Fleet-wide Auth Rate Limiting
Fleet-wide Auth Rate Limiting
Calmony Pay enforces rate limits on all authentication and sensitive endpoints at the edge. From v1.0.47, these limits are shared atomically across every Vercel edge instance via Upstash Redis, closing a bypass vector that existed with per-instance in-memory counters.
How It Works
The Problem with Per-instance Limits
Each Vercel edge/serverless instance has isolated memory. If a 10 req/min limit was stored in-memory on each instance, an attacker could distribute requests across N instances and effectively multiply their allowed throughput by N.
The Solution: Upstash Redis Atomic Counter
When UPSTASH_REDIS_REST_URL and UPSTASH_REDIS_REST_TOKEN are configured, the middleware calls checkRateLimitEdge, which:
- Computes a fixed-window key in the form
rl:<label>:<windowEpoch>(e.g.rl:1.2.3.4:auth:1234567). - Sends a single pipelined HTTP request to the Upstash Redis REST API containing:
INCR <key>— atomically increment the counter.PEXPIRE <key> <windowMs * 2> NX— set a TTL on first write only; keys self-expire so no cleanup job is needed.

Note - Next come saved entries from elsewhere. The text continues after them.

/-! ## Position bins (R169) -/

theorem State.binCount_cx (s : State) (b : Nat) : ∃ l, (s.binCount b).cx = { s.cx with bins := l } := by
  unfold State.binCount
  extract_lets w l
  split
  · next c s1 p many =>
    have emptied : s1.cx = { s.cx with bins := kvDel s.cx.bins b } := State.emit_cx ..
    split <;> exact ⟨_, emptied⟩
  · exact ⟨_, rfl⟩

/-! ## Invalid replies (R168) -/

/-- A pass that keeps what it holds or takes the present member's value ends with what it began with, or with a member's value. -/
theorem foldl_picks {α β : Type} {f : Option β → α → Option β} {g : α → β} (h : ∀ b a q, f b a = some q → b = some q ∨ q = g a)
    (l : List α) (b : Option β) {q : β} (last : l.foldl f b = some q) : b = some q ∨ ∃ a ∈ l, q = g a := by
  induction l generalizing b with
  | nil => exact .inl last
  | cons a r ih =>
    obtain held | ⟨c, mem, taken⟩ := ih (f b a) last
    · exact (h b a q held).imp_right fun taken => ⟨a, List.mem_cons_self, taken⟩
    · exact .inr ⟨c, List.mem_cons_of_mem a mem, taken⟩

theorem State.shadow_of_mem {s : State} {e : Nat × Row} (h : e ∈ s.rows.filter (fun e => e.2.st == 4)) : (s.row e.1).st = 4 := by
  obtain ⟨mem, shadow⟩ := List.mem_filter.mp h
  rw [State.row_of_mem mem]
  exact eq_of_beq shadow

/-- An invalid reply is noted in a row that is FREE or a SHADOW. -/
theorem State.shadowRow_spare {s : State} {id : Bytes} {n : Nat} (h : s.shadowRow id = some n) : (s.row n).st = 0 ∨ (s.row n).st = 4 := by
  unfold State.shadowRow at h
  extract_lets shadows at h
  split at h
  · next e found =>
    cases h
    exact .inr (State.shadow_of_mem (List.mem_of_find?_eq_some found))
  · next oldest _ none_ =>
    have old : oldest = some n → (s.row n).st = 4 := by
      intro held
      obtain ⟨q, last, rfl⟩ := Option.map_eq_some_iff.mp held
      obtain no | ⟨e, mem, rfl⟩ := foldl_picks (g := fun e => (e.1, e.2.seen)) (by
        intro b e q taken
        split at taken
        · split at taken
          · exact .inr (Option.some_inj.mp taken.symm)
          · exact .inl taken
        · exact .inr (Option.some_inj.mp taken.symm)) _ _ last
      · cases no
      · exact State.shadow_of_mem mem
    split at h
    · split at h
      · next m free =>
        cases h
        exact .inl (by rw [State.row_of_freeRow free])
      · exact .inr (old h)
    · exact .inr (old h)

theorem State.replyInvalid_counts (s : State) (id : Bytes) (cause bin : Nat) :
    (s.replyInvalid id cause bin).cx.invalid = min (s.cx.invalid + 1) (2 ^ 32 - 1) := by
  unfold State.replyInvalid
  extract_lets c s1 s2
  obtain ⟨l, binned⟩ := s2.binCount_cx bin
  have kept : s2.cx.invalid = s1.cx.invalid := by
    simp only [s2]
    split
    · rw [State.emit_cx]
      rfl
    · rw [State.emit_cx]
  rw [binned]
  exact kept

/-- An invalid reply touches only FREE and SHADOW rows. -/
theorem State.replyInvalid_row (s : State) (id : Bytes) (cause bin : Nat) {i : Nat} (used : (s.row i).st ≠ 0) (own : (s.row i).st ≠ 4) :
    (s.replyInvalid id cause bin).row i = s.row i := by
  unfold State.replyInvalid
  extract_lets c s1 s2
  obtain ⟨l, binned⟩ := s2.binCount_cx bin
  have kept : s2.row i = s.row i := by
    simp only [s2]
    split
    · next n spare =>
      have other : i ≠ n := by
        rintro rfl
        obtain free | shadow := State.shadowRow_spare spare
        · exact used free
        · exact own shadow
      exact (State.row_congr (congrArg Ctx.rows (State.emit_cx ..)) i).trans (s1.row_setRow_other _ other)
    · exact State.row_congr (congrArg Ctx.rows (State.emit_cx ..)) i
  exact (State.row_congr (by rw [binned]) i).trans kept

/-! ## The end of a session (R185) -/

/-- What the end of the session in row n leaves of a state: the row returns to KNOWN where it was ACTIVE, and no other row, the ranging side and the
stored objects do not change. -/
structure SessionEnds (s : State) (n : Nat) (t : State) : Prop where
  known : (s.row n).st = 3 → (t.row n).st = 1
  others : ∀ i, i ≠ n → t.row i = s.row i
  phy : t.phy = s.phy
  objs : t.rr.objs = s.rr.objs

theorem State.sessionEnd_ends (s : State) (n cause : Nat) : SessionEnds s n (s.sessionEnd n cause) := by
  unfold State.sessionEnd
  extract_lets r
  split
  · next idle => exact ⟨fun active => absurd active idle, fun _ _ => rfl, rfl, rfl⟩
  · next s1 cut rd c s2 active =>
    have same (i : Nat) : (s2.emit 0x07 0x2C02 (n + 256 * cause)).row i = s1.row i := State.row_congr (congrArg Ctx.rows (State.emit_cx ..)) i
    exact ⟨fun _ => by rw [same, s.row_setRow_same n Nat.one_ne_zero], fun i other => (same i).trans (s.row_setRow_other _ other), State.emit_phy ..,
      State.emit_rr_objs ..⟩

end Sys2Proof.Machine
end

section
/-! SUPPORT. Replies in an open window: the first check that fails, and the row that waits with a reply's MAC check (R166 to R168, R171). -/

namespace Sys2Proof.Machine
open Sys2Proof

/-- The state that has taken the delivered frame of slot k of its reply window (R166). -/
def State.replyTaken (s : State) (w : ReplyWin) (k : Nat) : State :=
  { s with phy := { s.phy with delivered := none }, cx := { s.cx with win := some { w with good := w.good ++ [k] } } }

/-- The state that counts the frame taken as a reply (R166). -/
def State.replyCounted (s : State) (w : ReplyWin) (k : Nat) : State :=
  let v := s.replyTaken w k
  { v with cx := { v.cx with delivered := min (v.cx.delivered + 1) (2 ^ 32 - 1) } }

/-- A payload that has the kind, version and length of a REPLY (R162). -/
def ReplyForm (p : Bytes) : Prop := p.getD 0 0 = 0x11 ∧ p.getD 1 0 = 0x01 ∧ p.length = 56

/-- The cause of the first of checks 1 to 5 that a reply fails, 0 where it passes them all (R167). -/
def State.replyCause (s : State) (w : ReplyWin) (e : Epoch) (k : Nat) (p : Bytes) : Nat :=
  let id := slice 2 8 p
  if (p.getD 18 0).toNat ≠ e.counter then 1
  else if replySlot id e.nonce w.slots ≠ k then 2
  else match s.pairEntry id with
    | none => 3
    | some q => if idKind id ≠ (if w.peer then 2 else 1) then 3 else if q.2 ≠ 1 then 4 else if w.valid.contains id then 5 else 0

theorem replyForm_not (p : Bytes) : (!(p.getD 0 0 == 0x11 && p.getD 1 0 == 0x01 && p.length == 56)) = true ↔ ¬ReplyForm p := by
  simp only [ReplyForm, Bool.not_eq_true', ← Bool.not_eq_true, Bool.and_eq_true, beq_iff_eq, and_assoc]

section
variable {s : State} {w : ReplyWin} {e : Epoch} {k : Nat} {p : Bytes}

theorem State.replyCause_stale (wrong : (p.getD 18 0).toNat ≠ e.counter) : s.replyCause w e k p = 1 := if_pos wrong

variable (counter : (p.getD 18 0).toNat = e.counter)
include counter

theorem State.replyCause_wrongSlot (wrong : replySlot (slice 2 8 p) e.nonce w.slots ≠ k) : s.replyCause w e k p = 2 :=
  (if_neg (not_not.mpr counter)).trans (if_pos wrong)

variable (slot : replySlot (slice 2 8 p) e.nonce w.slots = k)
include slot

theorem State.replyCause_unknown (none_ : s.pairEntry (slice 2 8 p) = none) : s.replyCause w e k p = 3 := by
  refine (if_neg (not_not.mpr counter)).trans ((if_neg (not_not.mpr slot)).trans ?_)
  rw [none_]

section
variable {q : Nat × Nat} (entry : s.pairEntry (slice 2 8 p) = some q)
include entry

/-- Checks 3 to 5 of an ID that has an entry. -/
theorem State.replyCause_listed :
    s.replyCause w e k p = if idKind (slice 2 8 p) ≠ (if w.peer then 2 else 1) then 3 else if q.2 ≠ 1 then 4 else
      if w.valid.contains (slice 2 8 p) then 5 else 0 := by
  refine (if_neg (not_not.mpr counter)).trans ((if_neg (not_not.mpr slot)).trans ?_)
  rw [entry]

variable (own : idKind (slice 2 8 p) = if w.peer then 2 else 1)
include own

theorem State.replyCause_revoked (revoked : q.2 ≠ 1) : s.replyCause w e k p = 4 :=
  (State.replyCause_listed counter slot entry).trans ((if_neg (not_not.mpr own)).trans (if_pos revoked))

/-- Check 5 of an ID that is paired. -/
theorem State.replyCause_paired (paired : q.2 = 1) : s.replyCause w e k p = if w.valid.contains (slice 2 8 p) then 5 else 0 :=
  (State.replyCause_listed counter slot entry).trans ((if_neg (not_not.mpr own)).trans (if_neg (not_not.mpr paired)))

end

end

/-- The search for the row in which an ID is KNOWN, PENDING or ACTIVE. -/
def State.rowOfId (s : State) (id : Bytes) : Option Nat := s.findRow (fun r => r.id == id && (r.st == 1 || r.st == 2 || r.st == 3))

/-- How a state x comes to hold the row of an ID whose MAC check waits, and the row that the check notes (R171): a session keeps its row, a KNOWN row
becomes PENDING, a new ID takes the lowest FREE row, and none where no row is FREE. -/
inductive PendingRow (x : State) (id : Bytes) : State → Option Nat → Prop where
  | active (n : Nat) : x.rowOfId id = some n → PendingRow x id x none
  | known (n : Nat) : x.rowOfId id = some n → (x.row n).st ≠ 3 → PendingRow x id (x.setRow n { x.row n with st := 2 }) (some n)
  | taken (n : Nat) : x.rowOfId id = none → x.freeRow = some n →
      PendingRow x id (x.setRow n { st := 2, kind := idKind id, id := id, seen := x.ms % 2 ^ 32 }) (some n)
  | full : x.rowOfId id = none → x.freeRow = none → PendingRow x id x none

section
variable {x t : State} {id : Bytes} {n : Option Nat} (h : PendingRow x id t n)
include h

/-- Only rows move. -/
theorem PendingRow.rows_only : ∃ l, t = { x with cx := { x.cx with rows := l } } := by
  cases h <;> exact ⟨_, rfl⟩

/-- A row that holds a session stays as it is. -/
theorem PendingRow.row_active {i : Nat} (active : (x.row i).st = 3) : t.row i = x.row i := by
  cases h with
  | active | full => rfl
  | known n _ idle => exact x.row_setRow_other _ fun same => idle (same ▸ active)
  | taken n _ free =>
    refine x.row_setRow_other _ fun same => ?_
    rw [same, State.row_of_freeRow free] at active
    exact absurd active (by decide)

/-- An ID without a row becomes PENDING in the lowest FREE one. -/
theorem PendingRow.row_taken (new : x.rowOfId id = none) {i : Nat} (free : x.freeRow = some i) :
    n = some i ∧ (t.row i).st = 2 ∧ (t.row i).id = id ∧ (t.row i).kind = idKind id := by
  cases h with
  | active _ own | known _ own => exact absurd (new.symm.trans own) (by simp)
  | full _ none_ => exact absurd (free.symm.trans none_) (by simp)
  | taken m _ free' =>
    obtain rfl : i = m := Option.some_inj.mp (free.symm.trans free')
    rw [x.row_setRow_same i (Nat.succ_ne_zero 1)]
    exact ⟨rfl, rfl, rfl, rfl⟩

end

/-- The negated guard of a frame that is taken, at a state in service. -/
theorem serving_not {s : State} {v : Nat} (on : s.powered = true) (serves : s.serving v = true) : ¬(!(s.powered && s.serving v)) = true := by
  rw [on, serves]
  decide

/-- What comes of a reply that counts as delivered in a state x, where a cause is the first check it fails or 0 (R167, R168, R171). -/
inductive ReplyOutcome (x : State) (p : Bytes) (bin cause : Nat) : State → Prop where
  | refused : cause ≠ 0 → ReplyOutcome x p bin cause (x.replyInvalid (slice 2 8 p) cause bin)
  | untrusted : cause = 0 → x.trustKeys = false → ReplyOutcome x p bin cause x
  | waits {t : State} {m : MacWait} : cause = 0 → x.trustKeys = true → PendingRow x (slice 2 8 p) t m.row → m.reply = p → m.bin = bin →
      ReplyOutcome x p bin cause (t.pushMac m)

section
variable {x t : State} {p : Bytes} {bin cause : Nat} (h : ReplyOutcome x p bin cause t)
include h

theorem ReplyOutcome.invalid {c : Nat} (first : cause = c) (fails : c ≠ 0) : t = x.replyInvalid (slice 2 8 p) c bin := by
  subst first
  cases h with
  | refused => rfl
  | untrusted passes | waits passes => exact absurd passes fails

theorem ReplyOutcome.waiting (passes : cause = 0) (trust : x.trustKeys = true) :
    ∃ y m, t = y.pushMac m ∧ PendingRow x (slice 2 8 p) y m.row ∧ m.reply = p ∧ m.bin = bin := by
  cases h with
  | refused fails => exact absurd passes fails
  | untrusted _ lost => exact absurd (trust.symm.trans lost) (by decide)
  | waits _ _ row reply bin => exact ⟨_, _, rfl, row, reply, bin⟩

end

- Compares the returned counter value against the configured limit.
- Returns a
RateLimitResultwithallowed,limit,remaining, andresetfields.
All edge instances hit the same Redis key — the limit is a true hard cap fleet-wide.
Graceful Degradation
| Condition | Behaviour |
|---|---|
| Redis configured and reachable | Fleet-wide atomic counter |
| Redis not configured | Per-instance in-memory sliding window (zero-latency fallback) |
| Redis configured but unreachable | Fails open (request allowed); emits console.warn |
Auth traffic is never blocked by a Redis infrastructure failure.
Protected Endpoints
| Endpoint | Methods | Limit | Purpose |
|---|---|---|---|
/api/auth/* | POST, GET | 10 req/min/IP | NextAuth sign-in / OAuth initiation |
/sign-in | POST | 10 req/min/IP | Credential sign-in page |
/sign-up | POST | 10 req/min/IP | Account registration |
/invite/* | POST, GET | 20 req/min/IP | Invite token enumeration prevention |
/api/trpc/invite | POST | 30 req/min/IP | tRPC invite mutations |
/api/trpc/org | POST | 30 req/min/IP | tRPC org mutations |
Configuration
Enable Fleet-wide Limiting
Add the following to your environment (.env.local for development, environment variables in your Vercel project for production):
UPSTASH_REDIS_REST_URL=https://<your-database>.upstash.io
UPSTASH_REDIS_REST_TOKEN=<your-token>
Both variables are available from the Upstash console after creating a Redis database. Choose the same AWS/GCP region as your primary Vercel deployment to minimise latency.
Note: If these variables are absent, the system automatically falls back to per-instance in-memory limits. No additional configuration is needed to keep existing deployments working.
Performance
The Redis check adds a single HTTP round-trip to the middleware on every matched request. On a same-region Upstash instance, this is typically 10–20 ms — negligible for auth-endpoint traffic.
API Reference
checkRateLimitEdge(key, limit, windowMs): Promise<RateLimitResult>
The primary async rate-limit function used by the middleware.
import { checkRateLimitEdge } from "@/lib/security/rate-limit";
const result = await checkRateLimitEdge(
`${ip}:auth`, // key — unique per client + route
10, // limit — max requests
60_000 // windowMs — window duration in ms
);
if (!result.allowed) {
// return 429
}
Parameters:
| Parameter | Type | Description |
|---|---|---|
key | string | Unique identifier for this client+route (e.g. 1.2.3.4:auth) |
limit | number | Maximum requests allowed per window |
windowMs | number | Window duration in milliseconds |
Returns RateLimitResult:
| Field | Type | Description |
|---|---|---|
allowed | boolean | Whether the request should be permitted |
limit | number | Total requests allowed per window |
remaining | number | Requests remaining in the current window |
reset | number | Epoch-ms timestamp when the window resets |
checkRateLimit(key, limit, windowMs): RateLimitResult
The legacy synchronous in-memory limiter. Retained for backwards compatibility with callers that cannot await. Does not provide fleet-wide enforcement — use checkRateLimitEdge in all new code.
Runtime Compatibility
checkRateLimitEdge uses the native fetch API and has no Node.js-specific imports, making it safe to call from Next.js Edge middleware.